In Australia, the benchmark S&P ASX 200 fell by 0.74% to 6,392.10 points, with almost all sectors colored in red.

Meanwhile, the mood of the Chinese markets was also dazzled, with the mainland benchmark Shanghai Composite shrinking by 0.31% to 2,905.81 points, while the Shenzhen Component wiped out 0.74% to 8,943.35 points. Shenzhen Composite also fell by 0.6% to 1,532.03 points.

In Hong Kong, the benchmark Hang Seng fell by 0.44% to 27,114.88 points.

South Korean index Kospi was among the best performers today adding 0.77% to 2,038.80 points, with Samsung Electronics’s stock up by 1.8%.

The investors continue to monitor the trade tensions between the US and China. Both countries exchanged threats to each other and things are getting quite serious, which is the reason why the markets respond so negatively.

Against this background, Beijing authorities have threatened to restrict US access to rare earth minerals and metal, which are key to the US industry, whose main supplier is China.

European stocks mid-session recap

European stocks rose Thursday and bond yields bounced higher, providing a sense of relief after several jittery days in markets over fears of a slowing global economy.

In Europe, the Stoxx Europe 600 was up 0.42% to 372.08 points, trimming some of the losses it suffered Wednesday.

German index DAX 30 edged higher by 53.11 points, or 0.45%, to 11,890.92 points at 11:00 GMT. The stocks of carmakers started the session with a sharp rise, but later the trade worrier prevailed and changed the trend into the red. The shares of Volkswagen and Daimler are trading down by 0.5% each. The shares of BASF are up by 0.22%.

DAX 30

French index CAC 40 is trading with an increase of 0.33% to 5,239.43 points. Renault and Fiat Chrysler want to join forces and create one of the largest car companies in the world, but the French Government wants a guarantee that no jobs will be cut in any merger. The shares of Peugeot and Renault are the biggest losers today, edging lower by 1.3% each, while Airbus added 0.3%.

British blue-chip index FTSE 100 added 0.45% to 7,217.83 points at mid-session trading. Tesco PLC was failing to participate in the advance, sliding 0.5% after Deutsche Bank slightly lowered its earnings per share estimates for the heavyweight of the supermarket sector. Among the mid-caps, bus and trains outfit FirstGroup got the thumbs-up for its results statement and strategic reboot.

Wall Street pre-session recap

The US stock index futures were slightly higher Thursday morning as the rapid decline in bond yields stabilized, easing concerns about a recession.

The protracted trade dispute between China and the US still weighed on markets. A senior Chinese diplomat ramped up the rhetoric overnight.

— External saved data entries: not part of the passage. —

/-- The frames left in the old member's egress buffer discarded (R96 step 1, R124). -/
def State.discardEgress (s : State) (i : Nat) : State :=
  let p := s.port i
  let l := p.media ++ p.bulk
  let s1 := s.setPort i { p with media := [], bulk := [], guard := false,
                                 counts := countAdd p.counts PortCount.failoverDiscard.ctorIdx l.length }
  l.foldl (fun s f => s.discardEntry i f) s1

/-- The length of an announcement: a gratuitous ARP, or a neighbour advertisement. -/
def announcementLength (a : List Byte) : Nat := if a.length = 4 then 64 else 90

/-- The switch of a pair to member `dst` (R96). -/
def State.switchPair (s : State) (i from_ dst cause : Nat) : State :=
  let s1 := s.discardEgress from_
  let s2 := { s1 with pairs := tabSet s1.pairs i { s1.pair i with active := some dst } {} }
  let s3 := (Config.ownAddresses (2 * i)).foldl (fun s a =>
    s.queueFrame dst { media := true, length := announcementLength a, content := .announcement a }) s2
  s3.pairNotice i (some dst) cause

/-- The pair of a member that has gone down (R96, R97). -/
def State.pairDown (s : State) (i : Nat) : State :=
  let k := i / 2
  let p := s.pair k
  if ¬ p.joined ∨ p.active ≠ some i then s
  else
    let other := i / 2 * 2 + (1 - i % 2)
    if (s.port other).up then s.switchPair k i other 1
    else (s.setPair k { p with active := none }).pairNotice k none 3

/-- A link taken down, with its cause: a condition lost is logged (Table 20.5), and the port's recovered clock trips
(R471). -/
def State.takeDown (s : State) (i cause : Nat) : State :=
  let s1 := s.abortPort i
  let s2 := (s1.bumpPort i .linkDown).linkNotice i 0 cause
  let paired := (s.pair (i / 2)).joined && (s.pair (i / 2)).active == some i &&
    (s.port (i / 2 * 2 + (1 - i % 2))).up
  let s3 := if 4 ≤ cause then s2
    else s2.logError (if paired then 0x31 else 0x32) 4 (if paired then 5 else 9) i 0xFFFF 0 6 0
  (s3.pairDown i).tripSource (3 + i)

/-- LINK_DOWN: a condition has failed for 100 µs (R63). -/
def linkDownStep (i : Nat) (s : State) : State :=
  let p := s.port i
  match p.failed with
  | [] => s
  | (c, t) :: _ => if p.up ∧ t + 100000 ≤ s.time.powered then s.takeDown i c.ctorIdx else s

/-- The pair of a member that has come up (R97): it becomes active where the pair was down. -/
def State.pairUp (s : State) (i : Nat) : State :=
  let k := i / 2
  let p := s.pair k
  if p.joined ∧ p.active = none then (s.setPair k { p with active := some i }).pairNotice k (some i) 4 else s

/-- LINK_UP: every condition has held for 100 µs (R63). -/
def linkUpStep (i : Nat) (s : State) : State :=
  let p := s.port i
  match p.regained with
  | none => s
  | some (c, t) =>
    if p.up ∨ p.mode = .disabled ∨ p.failed ≠ [] ∨ s.time.powered < t + 100000 then s
    else
      let q := { p with up := true, upSince := s.time.powered }.applyPreempt s.time.powered
      ((s.setPort i q).linkNotice i 1 c.ctorIdx).pairUp i

/-- REVERT_HOLD_EXPIRY of pair `k` (R98). -/
def revertHoldExpiryStep (k : Nat) (s : State) : State :=
  let p := s.pair k
  let low := s.port (2 * k)
  if p.joined ∧ p.revert ∧ low.up ∧ p.active = some (2 * k + 1) ∧ low.upSince + p.revertHold ≤ s.time.powered then
    s.switchPair k (2 * k + 1) (2 * k) 2
  else s

/-! ## PORT_CONFIG (R104) -/

def portModeOf (n : Nat) : PortMode :=
  if n = 1 then .g25 else if n = 2 then .g25rs else if n = 3 then .g10 else if n = 4 then .g10fec else .disabled

/-- The conditions that do not hold as a port begins in a mode. -/
def startConditions (m : PortMode) (now : Nat) : List (PcsCondition × Nat) :=
  if m = .disabled then [] else if m.fec then [(.blockLock, now), (.fecLock, now)] else [(.blockLock, now)]

/-- A port's settings but MODE as a command leaves them. -/
def portWith (l : List Param) (p : Port) : Port :=
  { p with
    mac := match paramNat? l 2 with | some m => some m | none => p.mac,
    maxFrame := paramNat l 3 p.maxFrame, shutters := (match paramNat? l 4 with | some n => n == 1 | none => p.shutters),
    preempt := paramNat l 5 p.preempt, flowCtrl := paramNat l 6 p.flowCtrl, bulkPfcMask := paramNat l 7 p.bulkPfcMask,
    mediaPcp := paramNat l 8 p.mediaPcp, mediaPfc := paramFlag l 9 p.mediaPfc, ptpTc := paramFlag l 10 p.ptpTc }

/-- A change of mode takes the link down and starts link-up anew (R63, R104). -/
def State.changeMode (s : State) (i : Nat) (m : PortMode) : State :=
  let s1 := if (s.port i).up then s.takeDown i (if m = .disabled then 4 else 5) else s
  s1.modPort i (fun p => { p with mode := m, failed := startConditions m s.time.powered, regained := none })

/-- PORT_CONFIG: the values first (R403), then the states. A member of a pair can be set DISABLED, which fails over at once
(R96); any other change of its mode is refused (R99; log entry 82). -/
def portConfigBody : Body := fun x s =>
  let i := x.id
  let p := (s.port i).settle s.now10
  let q := portWith x.params p
  let mode := match paramNat? x.params 1 with | some n => portModeOf n | none => p.mode
  if (fieldAt ((paramBytes? x.params 2).getD [0]) 0 1) % 2 = 1 then refuseParam x stOutOfRange 2
  else if q.bulkPfcMask.testBit q.mediaPcp then
    refuseParam x stOutOfRange (if paramHas x.params 7 then 7 else 8)
  else if mode ≠ p.mode ∧ mode ≠ .disabled ∧ (s.pair (i / 2)).joined then .refuse stWrongState []
  else if mode ≠ p.mode ∧ mode ≠ .disabled ∧ (s.powerDomain (56 + i)).mode ≠ .run then .refuse stWrongState []
  else
    let q1 := if q.preempt ≠ p.preempt ∧ p.up then q.applyPreempt s.time.powered else q
    let s1 := s.setPort i q1
    let s2 := if mode ≠ p.mode then s1.changeMode i mode else s1
    .done stOk [] ((s2.gateStep i).dropTooLong i)

/-! ## SHUTTER_LOAD, SHUTTER_QUERY (R74, R80, R81, R451) -/

/-- The entries of a LIST; RSVD [30:29] is ignored and reads as 0 (R15, R72; log entry 83). -/
def listWords : Nat → List Byte → List Word
  | 0, _ => []
  | fuel + 1, l => if l = [] then [] else (BitVec.ofNat 32 (beNat (l.take 4)) &&& 0x9FFFFFFF#32) :: listWords fuel (l.drop 4)

/-- Why a schedule is refused: the parameter at fault (R72, R74). -/
def scheduleFault (c : Schedule) (bytes : Nat) : Option Nat :=
  if c.cycle < 62500 ∨ 500000000 < c.cycle then some 0x40
  else if c.baseNs % 2 = 1 ∨ 999999998 < c.baseNs then some 0x42
  else if bytes % 4 ≠ 0 ∨ c.list.length = 0 ∨ 256 < c.list.length then some 0x43
  else if c.list.any (fun w => decide (entryInterval w = 0 ∨ 500000000 < entryInterval w)) then some 0x43
  else if ¬ c.segments.any (fun e => e.1) then some 0x43
  else none

def shutterLoadBody : Body := fun x s =>
  let bytes := (paramBytes? x.params 0x43).getD []
  let c : Schedule := { cycle := paramNat x.params 0x40 0, baseSeconds := paramNat x.params 0x41 0,
                        baseNs := paramNat x.params 0x42 0, list := listWords 16384 bytes }
  match scheduleFault c bytes.length with
  | some t => refuseParam x stBadShutterList t
  | none =>
    let p := s.port x.id
    let s1 := match p.pendingSchedule with
      | some k => (s.bumpPort x.id .shutterReplaced).complete k.ref stShutterReplaced []
      | none => s
    .accepted (s1.modPort x.id (fun p => { p with
      pendingSchedule := some { schedule := c, ref := x.ref, notBefore := s.count10 } }))

def scheduleTlvs (c : Schedule) : List Tlv :=
  [rep 0x40 4 c.cycle, rep 0x41 8 c.baseSeconds, rep 0x42 4 c.baseNs,
   { typ := 0x43, val := (c.list.map (fun w => beBytes 4 w.toNat)).flatten }]

/-- NEXT_BOUNDARY of the running schedule. -/
def State.nextBoundary (s : State) (c : Schedule) : Nat :=
  ((c.lastBoundary s.count10 + c.cycle10) / 100).toNat

/-- What SHUTTER_QUERY reports of port `i`: the running schedule, the guard band, the pending schedule (R451). -/
def State.shutterTlvs (s : State) (i : Nat) : List Tlv :=
  let p := s.port i
  let run := match p.schedule with
    | some c =>
      let n := s.nextBoundary c
      scheduleTlvs c ++ [{ typ := 0x400, val := beBytes 8 (n / 1000000000) ++ beBytes 4 (n % 1000000000) }]
    | none => []
  let guard := if p.mode = .disabled then [] else [rep 0x401 4 p.guardNs]
  let pend := match p.pendingSchedule with
    | some k => instanceTlv 11 (0x80 + i) :: scheduleTlvs k.schedule
    | none => []
  run ++ guard ++ pend

def shutterQueryBody : Body := fun x s => .done stOk (s.shutterTlvs x.id) s

/-! ## PORT_PAIR, PORT_COUNTERS, PTP_SEND -/

def portPairBody : Body := fun x s =>
  let i := x.id
  let k := i / 2
  if i % 2 = 1 then .refuse stBadTarget []
  else
    let p := s.pair k
    let join := paramFlag x.params 0x40 false
    let q := { p with joined := join, revert := paramFlag x.params 0x41 p.revert,
                      revertHold := paramNat x.params 0x42 p.revertHold }
    if ¬ join then
      if p.joined then .done stOk [] ((s.setPair k {}).pairNotice k none 5) else .done stNoChange [] s
    else if (s.port i).mode ≠ (s.port (i + 1)).mode then refuseParam x stPairModeMismatch 0x40
    else if p.joined then (if q = p then .done stNoChange [] s else .done stOk [] (s.setPair k q))
    else
      let active := if (s.port i).up then some i else if (s.port (i + 1)).up then some (i + 1) else none
      .done stOk [] ((s.setPair k { q with active := active }).pairNotice k active 0)

def portCountersBody : Body := fun x s =>
  let p := (s.port x.id).settle s.now10
  .done stOk (counterTlvs 0x800 26 p.counts ++ [rep 0x400 1 (boolNat p.up)])
    (s.setPort x.id (if x.clear then { p with counts := [] } else p))

def ptpSendBody : Body := fun x s =>
  let f := (paramBytes? x.params 0x40).getD []
  let one := paramFlag x.params 0x42 false
  if s.frameLimit x.id < f.length + 4 then refuseParam x stOutOfRange 0x40
  else if ¬ s.time.hostOwner then .refuse stWrongState []
  else if one ∧ ¬ isSync f then refuseParam x stOutOfRange 0x42
  else
    .done stOk [] (s.queuePtp x.id f (paramFlag x.params 0x41 false) one (paramNat x.params 0x43 0))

Also, China has halted soy purchases from the US.

At around 7:03 a.m. ET, Dow futures indicated a positive open of more than 20 points. Futures of S&P and Nasdaq were both seen slightly higher.

Investors are likely to closely monitor a flurry of economic data on Thursday. The latest weekly jobless claims and the second reading of gross domestic product data are both due at around 8:30 a.m. ET. Advance economic indicators and pending home sales for April are set for release slightly later in the session.